**What the exercise asks**
For this exercise, reproduce the entries below exactly, but only from the line containing "have fired : LinkLaw" through the line containing "(h : frameDue", both included.

**Collected data**

# # # # #

theorem carryPlanCommit_keeps_serving : carryPlanCommit.Keeps Serving := Carry.keeps_serving fun body s => withLength_noticeBegun <| by
  split
  · exact .refl s
  · split
    · exact .refl s
    · dsimp only
      split
      · exact noticeBegun_raiseAll _ rfl
      · exact .beside rfl

theorem carrySafe_keeps_serving : carrySafe.Keeps Serving :=
  Carry.keeps_serving fun _ s => withLength_noticeBegun (.beside (linkView_applyCause .request s))

/-- Every request of section 10.6. Those not spoken of before answer, in every branch of their checks, with a state whose link is as it
was. -/
theorem requestTable_keeps_serving : ∀ x ∈ requestTable, Carry.Keeps Serving x.2 := by
  simp only [requestTable, List.forall_mem_cons, List.not_mem_nil, false_implies, implies_true, and_true]
  refine ⟨?_, carryStatus_keeps_serving, carryReset_keeps_serving, ?_, ?_, carryStop_keeps_serving, ?_, ?_, ?_, ?_, ?_, ?_,
    carryPlanCommit_keeps_serving, ?_, ?_, ?_, ?_, ?_, ?_, ?_, ?_, carrySafe_keeps_serving, ?_, ?_⟩
  all_goals
    refine Carry.keeps_serving fun body s => .beside ?_
    simp only [carryIdentify, carryCycleSet, carryStart, carryStepPut, carryStepDrop, carryPlanHead, carryPlanClear, carryPlanCopy,
      carryPlanRead, carryCommitCancel, carryChanSet, carryChanRelease, carryChanRead, carryChanEdge, carryQueuePut, putLevels,
      putBursts, carryQueueTake, carryQueueFlush, carryResume, carrySilenceSet, withLength, editStandby]
    repeat' split
    all_goals rfl

/-- The Dispatcher has served a request: its reply waits (R170, R171). -/
theorem serve_replyWaits {s : State} (h : Serving s) (f : Frame) (kind : Byte) : ReplyWaits (serve f (carryOf kind) s) := by
  have carried : Serving (carryOf kind f.body s.taken).1 :=
    carryOf_keeps requestTable_keeps_serving kind f.body s.taken ⟨h.slot, h.line, h.errors⟩
  unfold serve
  dsimp only
  split
  · split
    · exact ⟨⟨_, rfl⟩, h.line, h.errors⟩
    · exact ⟨⟨_, rfl⟩, carried.line, carried.errors⟩
  · exact ⟨⟨_, rfl⟩, carried.line, carried.errors⟩

theorem linkLaw_dispatch {s : State} (h : LinkLaw s) (f : Frame) (kind : Byte) : LinkLaw (dispatch f (carryOf kind) s) := by
  unfold dispatch
  split
  · next ht =>
    have hw : (serve f (carryOf kind) s).hwReset = none :=
      serve_keeps (blockLaw_hwReset none) (carryOf_keeps_hwReset kind none) f (hwReset_of_canTake ht)
    simp only [canTake, Bool.and_eq_true, beq_iff_eq] at ht
    obtain ⟨⟨-, hs⟩, -⟩ := ht
    exact Askable.arbitrateAfter (.inr ⟨hw, serve_replyWaits (h.serving hs) f kind⟩) _
  · exact h

/-- The request in the holding buffer is served, or there is none and nothing is pending (R171). -/
theorem askable_serveHeld {s : State} (hw : s.hwReset = none) (h : Serving s) (hr : s.disp.softReset = false) :
    Askable (serveHeld s) := by
  cases hh : s.link.holding with
  | none =>
    rw [serveHeld_none hh]
    refine .inl ⟨?_, by simp [hh], by simp [hr], h.errors⟩
    rw [h.slot]
    exact slotOnLine_empty.2 h.line
  | some f =>
    refine .inr ⟨(hwReset_serveHeld s).trans hw, ?_⟩
    rw [serveHeld_some hh h.slot]
    exact serve_replyWaits h f f.kind

/-! ### Characters -/

/-- A link error is counted up to the limit, or swept away by a clearing STATUS of its instant (R163). -/
theorem linkError_cases (s : State) : (∃ k, linkError s = { s with choices := k }) ∨
    ∃ k, linkError s = { s with choices := k, link := { s.link with errors := satSucc Config.counterMax s.link.errors } } := by
  obtain ⟨k, hk⟩ := choose_state 2 s
  unfold linkError
  dsimp only
  rw [hk]
  split
  · split
    · exact .inl ⟨k, rfl⟩
    · exact .inr ⟨k, rfl⟩
  · exact .inr ⟨s.choices, rfl⟩

theorem LinkLaw.linkError {s : State} (h : LinkLaw s) : LinkLaw (linkError s) := by
  obtain ⟨k, hs⟩ | ⟨k, hs⟩ := linkError_cases s <;> rw [hs]
  · exact h
  · obtain ⟨hslot, hheld, hreset, herrors⟩ := h
    exact ⟨hslot, hheld, hreset, satSucc_le herrors⟩

theorem LinkLaw.abandon {s : State} (h : LinkLaw s) : LinkLaw (abandon s) := LinkLaw.linkError (s := setRx .hunt s) h

theorem linkView_takeAck (body : List Byte) (s : State) : (takeAck body s).linkView = s.linkView := by
  unfold takeAck
  split <;> rfl

theorem linkLaw_offerRequest {s : State} (hw : s.hwReset = none) (h : LinkLaw s) (f : Frame) : LinkLaw (offerRequest f s) := by
  cases hh : s.link.holding with
  | some g =>
    rw [offerRequest_discarded (by rw [hh]; rfl)]
    exact h.linkError
  | none =>
    by_cases hs : s.disp.slot = .empty
    · obtain ⟨-, hline, herrors⟩ := h.serving hs
      obtain ⟨-, -, hreset, -⟩ := h
      rw [offerRequest_served hh hs]
      refine Askable.arbitrateAfter (askable_serveHeld (s := { s with link := { s.link with holding := some f } }) hw
        ⟨hs, hline, herrors⟩ ?_) _
      exact Bool.eq_false_iff.2 fun hr => hreset hr hs
    · obtain ⟨hslot, -, -, herrors⟩ := h
      rw [offerRequest_waits hh hs]
      exact linkLaw_of_reply hslot hs herrors

theorem linkLaw_judgeFrame {s : State} (hw : s.hwReset = none) (h : LinkLaw s) (f : Frame) (received : Nat) :
    LinkLaw (judgeFrame f received s) := by
  by_cases bad : (crc f.covered).toNat ≠ received ∨ 0x80 ≤ f.kind.toNat
  · rw [judgeFrame_discarded bad]
    exact LinkLaw.linkError (s := setRx .hunt s) h
  · obtain ⟨hcrc, hkind⟩ := not_or.1 bad
    rw [judgeFrame_valid (not_not.1 hcrc) (Nat.not_le.1 hkind)]
    split
    · exact LinkLaw.arbitrate ((NoticeBegun.beside (s := s) (linkView_takeAck f.body (restartSilence (setRx .hunt s)))).linkLaw h)
    · exact linkLaw_offerRequest (s := restartSilence (setRx .hunt s)) hw h f

theorem linkLaw_receiveByte {s : State} (hw : s.hwReset = none) (h : LinkLaw s) (b : Byte) : LinkLaw (receiveByte b s) := by
  cases ht : s.link.rx.take s.now b with
  | mk r heard =>
    cases heard with
    | nothing =>
      rw [receiveByte_nothing ht]
      exact h
    | abandoned =>
      rw [receiveByte_abandoned ht]
      exact LinkLaw.linkError (s := setRx r s) h
    | complete f received =>
      rw [receiveByte_complete ht]
      exact linkLaw_judgeFrame (s := setRx r s) hw h f received

theorem linkLaw_receiveFaulty {s : State} (h : LinkLaw s) : LinkLaw (receiveFaulty s) := by
  unfold receiveFaulty
  dsimp only
  split
  · exact h
  · exact LinkLaw.abandon (s := { s with link := { s.link with front := .awaitingHigh } }) h

theorem answers_onCharacter {k : State → State} (hk : ∀ u : State, u.hwReset = none → LinkLaw u → LinkLaw (k u)) {s : State}
    (h : LinkLaw s) : Answers LinkLaw (onCharacter k s) := by
  refine answers_whenPowered h fun hw => ?_
  split
  · exact h
  · exact hk _ hw h
  · exact hk _ hw h

/-! ### The walker -/

/-- The reply to a QUEUE_PUT of the instant keeps its place in the slot and on TXD (R88). -/
theorem linkLaw_reportFill (ch : ChanIx) (fill : Nat) {s : State} (h : LinkLaw s) : LinkLaw (reportFill ch fill s) := by
  unfold reportFill
  split
  · obtain ⟨hslot, hheld, hreset, herrors⟩ := h
    cases hs : s.disp.slot with
    | empty =>
      rw [hs] at hslot hheld hreset
      exact ⟨hslot, hheld, hreset, herrors⟩
    | waiting r =>
      rw [hs] at hslot
      exact linkLaw_of_reply (slotOnLine_waiting_any hslot) (by simp [ReplySlot.map]) herrors
    | inTransmission r =>
      rw [hs] at hslot
      refine linkLaw_of_reply ?_ (by simp [ReplySlot.map]) herrors
      cases hx : s.link.tx with
      | none =>
        rw [hx] at hslot
        exact hslot.elim
      | some x =>
        rw [hx] at hslot
        obtain ⟨hsource, -⟩ := hslot
        exact ⟨hsource, rfl⟩
  · exact h

theorem linkLaw_handOff {slot : SlotIx} {st : Step} {cycle : CycleNo} {s t : State} {rs : List Raised} (h : LinkLaw s)
    (ho : handOff slot st cycle s = some (t, rs)) : LinkLaw t := by
  unfold handOff handEmit handSample handOpen handClose at ho
  split at ho
  · split at ho
    · split at ho <;> cases ho
      · exact h
      · exact linkLaw_reportFill _ _ h
    · split at ho <;> cases ho
      · exact h
      · exact linkLaw_reportFill _ _ h
    · cases ho
  · split at ho <;> cases ho
    exact h
  · split at ho <;> cases ho
    exact h
  · split at ho <;> cases ho
    exact h
  · cases ho
    exact h

theorem linkLaw_settleFirings {s : State} (h : LinkLaw s) : LinkLaw (settleFirings s) := by
  unfold settleFirings
  split
  · exact h
  · exact ((noticeBegun_takeRaised s).linkLaw h).arbitrate

theorem stepFire_linkLaw {s : State} (h : LinkLaw s) : Answers LinkLaw (execStepFire s) := by
  unfold execStepFire
  split
  · exact answers_next h
  · split
    · exact answers_next h
    · exact fun t ht => nomatch ht
    · next st _ _ =>
      split
      · unfold fireStep
        split
        · exact fun t ht => nomatch ht
        · next t rs ho =>
          have fired : LinkLaw t := linkLaw_handOff h ho
          exact answers_next
            (linkLaw_settleFirings (s := { t with walk := t.walk.passed st, raising := t.raising ++ rs }) fired)
      · exact answers_next h

/-! ### The end of a reply, and hardware resets -/

/-- A frame due is on TXD, and no hardware reset lasts. -/
theorem frameDue_onLine {src : TxSource} {s : State} (h : frameDue src s = true) :
    s.hwReset = none ∧ ∃ x, s.link.tx = some x ∧ x.source = src := by
  simp only [frameDue, Bool.and_eq_true, Option.isNone_iff_eq_none] at h
  obtain ⟨hw, h⟩ := h
  cases hx : s.link.tx with
  | none => simp [hx] at h
  | some x =>
    simp only [hx, Bool.and_eq_true, beq_iff_eq] at h
    obtain ⟨hsource, -⟩ := h
    exact ⟨hw, x, rfl, hsource⟩

theorem noticeBegun_maybeSendNotice (s : State) : NoticeBegun s (maybeSendNotice s) := by
  unfold maybeSendNotice
  obtain ⟨k, hk⟩ := choose_state 2 s
  split
  · next hr =>
    obtain ⟨-, hx, -⟩ := noticeReady_iff.1 hr
    dsimp only
    rw [hk]
    split
    · exact .trans (t := { s with choices := k }) (.beside rfl) (noticeBegun_sendNotice hx)
    · exact .beside rfl
  · exact .refl s

theorem noticeBegun_maybeSendBefore (s : State) : NoticeBegun s (maybeSendBefore s) := by
  unfold maybeSendBefore
  split
  · exact noticeBegun_maybeSendNotice s
  · exact .refl s

theorem hwReset_maybeSendBefore (s : State) : (maybeSendBefore s).hwReset = s.hwReset := (linkMoves_maybeSendBefore s).hwReset

/-- The slot and TXD empty; what is pending takes effect, the request in the buffer is served, and the arbiter is asked (R167, R171,
R180). -/
theorem replySent_linkLaw {s : State} (h : LinkLaw s) : Answers LinkLaw (exec .replySent s) := by
  by_cases hd : frameDue .reply s = true
  · obtain ⟨hw, -⟩ := frameDue_onLine hd
    obtain ⟨-, -, -, herrors⟩ := h
    have freed : Serving s.freed := ⟨rfl, noReplyOn_free, herrors⟩
    cases hr : s.disp.softReset with
    | true =>
      rw [exec_replySent_soft hd hr]
      exact answers_next (Askable.arbitrate (askable_serveHeld hw ⟨rfl, freed.line, freed.errors⟩ rfl))
    | false =>
      have begun := noticeBegun_maybeSendBefore s.freed
      rw [exec_replySent_plain hd hr]
      refine answers_next (Askable.arbitrateAfter (askable_serveHeld ?_ (begun.serving freed) ?_) _)
      · exact (hwReset_maybeSendBefore _).trans hw
      · rw [begun.disp]
        exact hr
  · exact answers_ite (fun hd' => absurd hd' hd) h

/-- A notice frame ends with the slot empty or a reply waiting (R166, R167). -/
theorem noticeFrameSent_linkLaw {s : State} (h : LinkLaw s) : Answers LinkLaw (exec .noticeFrameSent s) := by
  refine answers_ite (fun hd => Askable.arbitrate ?_) h
  obtain ⟨hw, x, hx, hsource⟩ := frameDue_onLine hd
  obtain ⟨hslot, hheld, hreset, herrors⟩ := h
  rw [hx] at hslot
  cases hs : s.disp.slot with
  | empty => exact .inl ⟨by rw [freeTransmitter, hs]; trivial, hheld, hreset, herrors⟩
  | waiting r => exact .inr ⟨hw, ⟨r, hs⟩, noReplyOn_free, herrors⟩
  | inTransmission r =>
    rw [hs] at hslot
    obtain ⟨hreply, -⟩ := hslot
    exact absurd (hreply.symm.trans hsource) (by decide)

theorem hardwareResetEnd_linkLaw {s : State} (h : LinkLaw s) (samples : FirstSamples) (midCharacter : Bool) :
    Answers LinkLaw (exec (.hardwareResetEnd samples midCharacter) s) := by
  obtain ⟨nstop, sync⟩ := samples
  obtain ⟨-, ends, -, unaffected⟩ := hardwareResets s
  cases hw : s.hwReset with
  | none =>
    rw [unaffected nstop sync midCharacter hw]
    exact answers_next h
  | some cause =>
    rw [ends cause nstop sync midCharacter hw]
    exact answers_next ⟨trivial, nofun, nofun, Nat.zero_le _⟩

# # # # #

**Task response**
          have fired : LinkLaw t := linkLaw_handOff h ho
          exact answers_next
            (linkLaw_settleFirings (s := { t with walk := t.walk.passed st, raising := t.raising ++ rs }) fired)
      · exact answers_next h

/-! ### The end of a reply, and hardware resets -/

/-- A frame due is on TXD, and no hardware reset lasts. -/
theorem frameDue_onLine {src : TxSource} {s : State} (h : frameDue src s = true) :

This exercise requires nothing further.